» **TASK**
Repeat only the lines running from the beginning of the material through the line that contains "st := (cells.length + gap : Nat)".

» **EXTRACTED INFORMATION**
-- ==== Sys2Proof/Tests/Slice0.lean ====
section
/-! SUPPORT. The model's own tests. Expected values are those of spec/95_test_vectors.md (the vector's id stands in the
docstring) or are written out from the encodings of spec/30_encoding.md; and one witness theorem for every statement that has
hypotheses. -/

namespace Sys2Proof.Tests

open Sys2Proof Sys2Proof.Machine

/-- A created machine with the program cells, registers, the used stack cells lowest index first, a capacity and a number of
gap cells. -/
def bench (cells : List Word) (x : Regs) (stack : List Word) (cap gap : Nat) : State where
  regs := x
  pc := 0
  status := .ok
  ssize := stack.length
  st := (cells.length + gap : Nat)
  sb := (cells.length + gap + cap : Nat) - 1
  mem := (Memory.writeAll [] 0 cells).writeAll (cells.length + gap + cap - stack.length) stack
  params := ⟨cells.length, cap, cells.length + gap + cap, .little⟩
  env := Env.fresh

/-- The same machine with these answers ready. -/
def bench.fed (s : State) (dec : List DecAnswer) (byte : List ByteAnswer) : State :=
  s.setEnv { s.env with decIn := dec, byteIn := byte }

/-- The state after one step, where there is one. -/
def after (s : State) : Option State :=
  match step s with
  | .next t => some t
  | .fault _ => none
  | .refused _ => none

/-- Registers, status and program counter after one step. -/
def look (s : State) : Option (Regs × Status × Word) := (after s).map fun t => (t.regs, t.status, t.pc)

/-- Status, stack size and the memory's list after one step. -/
def lookStack (s : State) : Option (Status × Nat × Memory) := (after s).map fun t => (t.status, t.ssize, t.mem)

abbrev maxW : Word := 0x7FFFFFFF
abbrev minW : Word := 0x80000000

/-! ### Well-formedness: each check refuses an ill-formed term -/

theorem test_wellFormed_refuses_id_four : (Instr.add 4).wellFormed = false := by decide
theorem test_wellFormed_refuses_negative_id : (Instr.swap 0 (-1)).wellFormed = false := by decide
theorem test_wellFormed_accepts : (Instr.swap 0 3).wellFormed = true ∧ (Instr.movr 3 minW).wellFormed = true := by decide

/-! ### Decoding: every constructor by a word written out from R51 and R55 -/

theorem test_decode_control :
    decode [0x00000000] = .instr .nop [] ∧ decode [0x00000001] = .instr .halt [] ∧
    decode [0x00000008, 0xFFFFFFFB] = .instr (.loop (-5)) [] := by decide

theorem test_decode_arith :
    decode [0x00000002, 1] = .instr (.add 1) [] ∧ decode [0x00000003, 2] = .instr (.sub 2) [] ∧
    decode [0x00000004, 3] = .instr (.mul 3) [] ∧ decode [0x00000005, 7] = .instr (.div 7) [] ∧
    decode [0x00000006, 3] = .instr (.inc 3) [] ∧ decode [0x00000007, 2] = .instr (.dec 2) [] := by decide

theorem test_decode_move :
    decode [0x00000009, 0, 5] = .instr (.movr 0 5) [] ∧ decode [0x00000010, 0, 3] = .instr (.swap 0 3) [] := by decide

theorem test_decode_stack :
    decode [0x0000000A, 1, 0] = .instr (.load 1 0) [] ∧ decode [0x0000000B, 0, 0xFFFFFFFF] = .instr (.store 0 (-1)) [] ∧
    decode [0x00000011, 0, 9] = .instr (.push 0) [9] ∧ decode [0x00000012, 3] = .instr (.pop 3) [] := by decide

theorem test_decode_io :
    decode [0x0000000C, 0] = .instr (.in_ 0) [] ∧ decode [0x0000000D, 1] = .instr (.get 1) [] ∧
    decode [0x0000000E, 0] = .instr (.out 0) [] ∧ decode [0x0000000F, 0] = .instr (.put 0) [] := by decide

/-- E1, E2, E3: the whole cell is compared; and the decoder's other rejections, by name. -/
theorem test_decode_rejects :
    decode [19] = .illegalOpcode 19 ∧ decode [-1] = .illegalOpcode (-1) ∧ decode [258] = .illegalOpcode 258 ∧
    decode [] = .noCell ∧ decode [2] = .missingOperand ∧ decode [9, 1] = .missingOperand ∧
    decode [9, 4] = .illegalRegister 4 := by decide

/-- P1's cells 42 and -1 in bytes, least significant first (P3). -/
theorem test_bytes_little :
    cellsOfBytes .little [0x2A, 0, 0, 0, 0xFF, 0xFF, 0xFF, 0xFF] = some [42, -1] ∧
    cellsOfBytes .big [0, 0, 0, 0x2A] = some [42] ∧ cellsOfBytes .little [1, 2, 3, 4, 5] = none := by decide

theorem test_decodeTableWord : decodeTableWord 32 17 = some (.push 0) ∧ decodeTableWord 32 10 = some (.load 0 0) ∧
    decodeTableWord 32 19 = none := by decide

/-! ### One step (95_test_vectors.md) -/

/-- K1 -/
theorem test_nop : look (bench [0] ⟨0, 0, 0, 0⟩ [] 4 0) = some (⟨0, 0, 0, 0⟩, .ok, 1) := by decide
/-- K2 -/
theorem test_halt : look (bench [1] ⟨0, 0, 0, 0⟩ [] 4 0) = some (⟨0, 0, 0, 0⟩, .halted, 1) := by decide
/-- K4: a negative C jumps and is not decremented. -/
theorem test_loop_taken : look (bench [8, 7] ⟨0, 0, -1, 0⟩ [] 4 14) = some (⟨0, 0, -1, 0⟩, .ok, 7) := by decide
/-- K5 -/
theorem test_loop_falls_through : look (bench [8, 7] ⟨0, 0, 0, 0⟩ [] 4 14) = some (⟨0, 0, 0, 0⟩, .ok, 2) := by decide
/-- A1 -/
theorem test_add_wraps : look (bench [2, 1] ⟨maxW, 1, 0, 0⟩ [] 4 0) = some (⟨minW, 1, 0, 0⟩, .ok, 2) := by decide
/-- A4 -/
theorem test_add_doubles : look (bench [2, 0] ⟨21, 0, 0, 0⟩ [] 4 0) = some (⟨42, 0, 0, 0⟩, .ok, 2) := by decide
/-- A5: A minus the register, not the reverse. -/
theorem test_sub_order : look (bench [3, 1] ⟨5, 8, 0, 0⟩ [] 4 0) = some (⟨-3, 8, 0, 0⟩, .ok, 2) := by decide
/-- A8 -/
theorem test_sub_wraps : look (bench [3, 1] ⟨0, minW, 0, 0⟩ [] 4 0) = some (⟨minW, minW, 0, 0⟩, .ok, 2) := by decide
/-- A9 -/
theorem test_mul_signed : look (bench [4, 2] ⟨-6, 0, 7, 0⟩ [] 4 0) = some (⟨-42, 0, 7, 0⟩, .ok, 2) := by decide
/-- A13 -/
theorem test_mul_low_half : look (bench [4, 0] ⟨46341, 0, 0, 0⟩ [] 4 0) = some (⟨-2147479015, 0, 0, 0⟩, .ok, 2) := by decide
/-- A15 -/
theorem test_div_truncates : look (bench [5, 1] ⟨-7, 2, 0, 0⟩ [] 4 0) = some (⟨-3, 2, 0, 0⟩, .ok, 2) := by decide
/-- A25 -/
theorem test_div_by_zero : look (bench [5, 1] ⟨10, 0, 0, 0⟩ [] 4 0) = some (⟨10, 0, 0, 0⟩, .divByZero, 2) := by decide
/-- A27 -/
theorem test_inc_wraps : look (bench [6, 3] ⟨0, 0, 0, maxW⟩ [] 4 0) = some (⟨0, 0, 0, minW⟩, .ok, 2) := by decide
/-- A30: register id 4 is illegal. -/
theorem test_inc_illegal : look (bench [6, 4] ⟨1, 2, 3, 4⟩ [] 4 0) = some (⟨1, 2, 3, 4⟩, .illegalOperand, 2) := by decide
/-- A28 -/
theorem test_dec_wraps : look (bench [7, 2] ⟨0, 0, minW, 0⟩ [] 4 0) = some (⟨0, 0, maxW, 0⟩, .ok, 2) := by decide
/-- M1 -/
theorem test_movr : look (bench [9, 3, minW] ⟨0, 0, 0, 0⟩ [] 4 0) = some (⟨0, 0, 0, minW⟩, .ok, 3) := by decide
/-- M2: the immediate is not fetched. -/
theorem test_movr_illegal : look (bench [9, 4, 5] ⟨0, 0, 0, 0⟩ [] 4 0) = some (⟨0, 0, 0, 0⟩, .illegalOperand, 2) := by decide
/-- M3 -/
theorem test_swap : look (bench [16, 0, 3] ⟨1, 0, 0, 9⟩ [] 4 0) = some (⟨9, 0, 0, 1⟩, .ok, 3) := by decide
/-- M5 -/
theorem test_swap_second_illegal :
    look (bench [16, 0, -1] ⟨1, 0, 0, 9⟩ [] 4 0) = some (⟨1, 0, 0, 9⟩, .illegalOperand, 3) := by decide
/-- T13: D is read for the address, then overwritten. -/
theorem test_load_into_d : look (bench [10, 3, -1] ⟨0, 0, 0, 1⟩ [9, 7] 4 0) = some (⟨0, 0, 0, 9⟩, .ok, 3) := by decide
/-- T15: the offset sum does not wrap. -/
theorem test_load_offset_does_not_wrap :
    look (bench [10, 1, minW] ⟨0, 0, 0, minW⟩ [9, 7] 4 0) = some (⟨0, 0, 0, minW⟩, .invalidStackOperation, 3) := by decide
/-- T17 -/
theorem test_store : lookStack (bench [11, 0, -1] ⟨42, 0, 0, 1⟩ [9, 7] 4 0) =
    some (.ok, 2, [(0, 11), (2, -1), (5, 42), (6, 7)]) := by decide
/-- T19: a store cannot reach the unused slot. -/
theorem test_store_outside : lookStack (bench [11, 0, 2] ⟨42, 0, 0, 0⟩ [9, 7] 4 0) =
    some (.invalidStackOperation, 2, [(0, 11), (2, 2), (5, 9), (6, 7)]) := by decide
/-- T1 -/
theorem test_push : lookStack (bench [17, 0] ⟨7, 0, 0, 0⟩ [] 4 0) = some (.ok, 1, [(0, 17), (5, 7)]) := by decide
/-- T2 -/
theorem test_push_full : lookStack (bench [17, 0] ⟨7, 0, 0, 0⟩ [2, 1] 2 0) =
    some (.invalidStackOperation, 2, [(0, 17), (2, 2), (3, 1)]) := by decide
/-- T5 -/
theorem test_pop : lookStack (bench [18, 1] ⟨0, 0, 0, 0⟩ [9, 7] 4 0) = some (.ok, 1, [(0, 18), (1, 1), (5, 7)]) ∧
    look (bench [18, 1] ⟨0, 0, 0, 0⟩ [9, 7] 4 0) = some (⟨0, 9, 0, 0⟩, .ok, 2) := by decide
/-- T6 -/
theorem test_pop_empty :
    look (bench [18, 3] ⟨0, 0, 0, 0⟩ [] 4 0) = some (⟨0, 0, 0, 0⟩, .invalidStackOperation, 2) := by decide
/-- I1, I2 -/
theorem test_in : look (bench.fed (bench [12, 0] ⟨5, 5, 5, 5⟩ [] 4 0) [.int (-17)] []) = some (⟨-17, 5, 5, 5⟩, .ok, 2) ∧
    look (bench.fed (bench [12, 0] ⟨5, 5, 5, 5⟩ [] 4 0) [.eof] []) = some (⟨-1, 5, 0, 5⟩, .ok, 2) := by decide
/-- I3, I4 -/
theorem test_in_c_and_failure :
    look (bench.fed (bench [12, 2] ⟨5, 5, 5, 5⟩ [] 4 0) [.eof] []) = some (⟨5, 5, -1, 5⟩, .ok, 2) ∧
    look (bench.fed (bench [12, 0] ⟨5, 5, 5, 5⟩ [] 4 0) [.parseFail] []) = some (⟨5, 5, 5, 5⟩, .ioError, 2) := by decide
/-- I6: a byte is zero-extended. -/
theorem test_get : look (bench.fed (bench [13, 1] ⟨0, 0, 0, 0⟩ [] 4 0) [] [.byte 255]) = some (⟨0, 255, 0, 0⟩, .ok, 2) := by
  decide
/-- I7 -/
theorem test_get_eof : look (bench.fed (bench [13, 1] ⟨5, 5, 5, 5⟩ [] 4 0) [] [.eof]) = some (⟨5, -1, 0, 5⟩, .ok, 2) := by decide
/-- I8: the sink receives the bytes 2D 35. -/
theorem test_out : (after (bench [14, 0] ⟨-5, 0, 0, 0⟩ [] 4 0)).map (fun t => sinkBytes t.env.sink) = some [0x2D, 0x35] := by
  decide
/-- I9, I10: eleven characters, and no separator. -/
theorem test_out_text : decText minW = [45, 50, 49, 52, 55, 52, 56, 51, 54, 52, 56] ∧
    sinkBytes [.dec 1, .dec 2] = [49, 50] ∧ decText 0 = [48] := by decide
/-- I11, I12 -/
theorem test_put : (after (bench [15, 0] ⟨255, 0, 0, 0⟩ [] 4 0)).map (fun t => t.env.sink) = some [.byte 255] := by decide
/-- I13 -/
theorem test_put_illegal : look (bench [15, 0] ⟨-1, 0, 0, 0⟩ [] 4 0) = some (⟨-1, 0, 0, 0⟩, .illegalOperand, 2) := by decide

/-- E6: an operand is fetched from the stack region. -/
theorem test_operand_from_the_stack_region :
    lookStack (bench [17] ⟨7, 0, 0, 0⟩ [] 2 0) = some (.ok, 1, [(0, 17), (2, 7)]) := by decide
/-- S7a: `halt` run with any budget returns 1. -/
theorem test_run_halt : (match run 5 (bench [1] ⟨0, 0, 0, 0⟩ [] 4 0) with
    | .next (c, t) => decide (c = 1 ∧ t.status = .halted)
    | .fault _ => false
    | .refused _ => false) = true := by decide
/-- E4: the step that stops the run is counted, and an error negates the count. -/
theorem test_run_error : (match run 10 (bench [0] ⟨0, 0, 0, 0⟩ [] 2 0) with
    | .next (c, t) => decide (c = -2 ∧ t.status = .invalidAddress)
    | .fault _ => false
    | .refused _ => false) = true := by decide
/-- Z4: an empty program with no gap. -/
theorem test_empty_machine : look (bench [] ⟨0, 0, 0, 0⟩ [] 2 0) = some (⟨0, 0, 0, 0⟩, .invalidAddress, 0) := by decide
/-- Z1: reset zeroes the used window and keeps the rest. -/
theorem test_warm_reset : (bench [17, 0] ⟨42, 7, 0, 1⟩ [42, 7] 4 0).warmReset.mem = [(0, 17)] := by decide
/-- An instruction placed at reset is the first to run. -/
theorem test_first_instruction : look (State.reset.withFetchWord 32 6) = some (⟨1, 0, 0, 0⟩, .ok, 2) := by decide
/-- The whole of `withFetchWord` on the longest instruction: `movr B 7`. -/
theorem test_first_long_instruction :
    look (State.reset.withFetchWord 96 (9 + 1 * 2 ^ 32 + 7 * 2 ^ 64)) = some (⟨0, 7, 0, 0⟩, .ok, 3) := by decide
/-- A host call before create is refused and a reset after an error is answered. -/
theorem test_lifecycle : (match Life.uncreated.answer .step with
    | .refused r => decide (r = .noLiveInstance)
    | .next _ => false
    | .fault _ => false) = true := by decide

/-- `in` placed at reset has a next state, whatever the environment answers. -/
theorem test_first_instruction_in : ∃ t, step (State.reset.withFetchWord 32 12) = .next t := ⟨_, rfl⟩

» **FINISHED TASK**
-- ==== Sys2Proof/Tests/Slice0.lean ====
section
/-! SUPPORT. The model's own tests. Expected values are those of spec/95_test_vectors.md (the vector's id stands in the
docstring) or are written out from the encodings of spec/30_encoding.md; and one witness theorem for every statement that has
hypotheses. -/

namespace Sys2Proof.Tests

open Sys2Proof Sys2Proof.Machine

/-- A created machine with the program cells, registers, the used stack cells lowest index first, a capacity and a number of
gap cells. -/
def bench (cells : List Word) (x : Regs) (stack : List Word) (cap gap : Nat) : State where
  regs := x
  pc := 0
  status := .ok
  ssize := stack.length
  st := (cells.length + gap : Nat)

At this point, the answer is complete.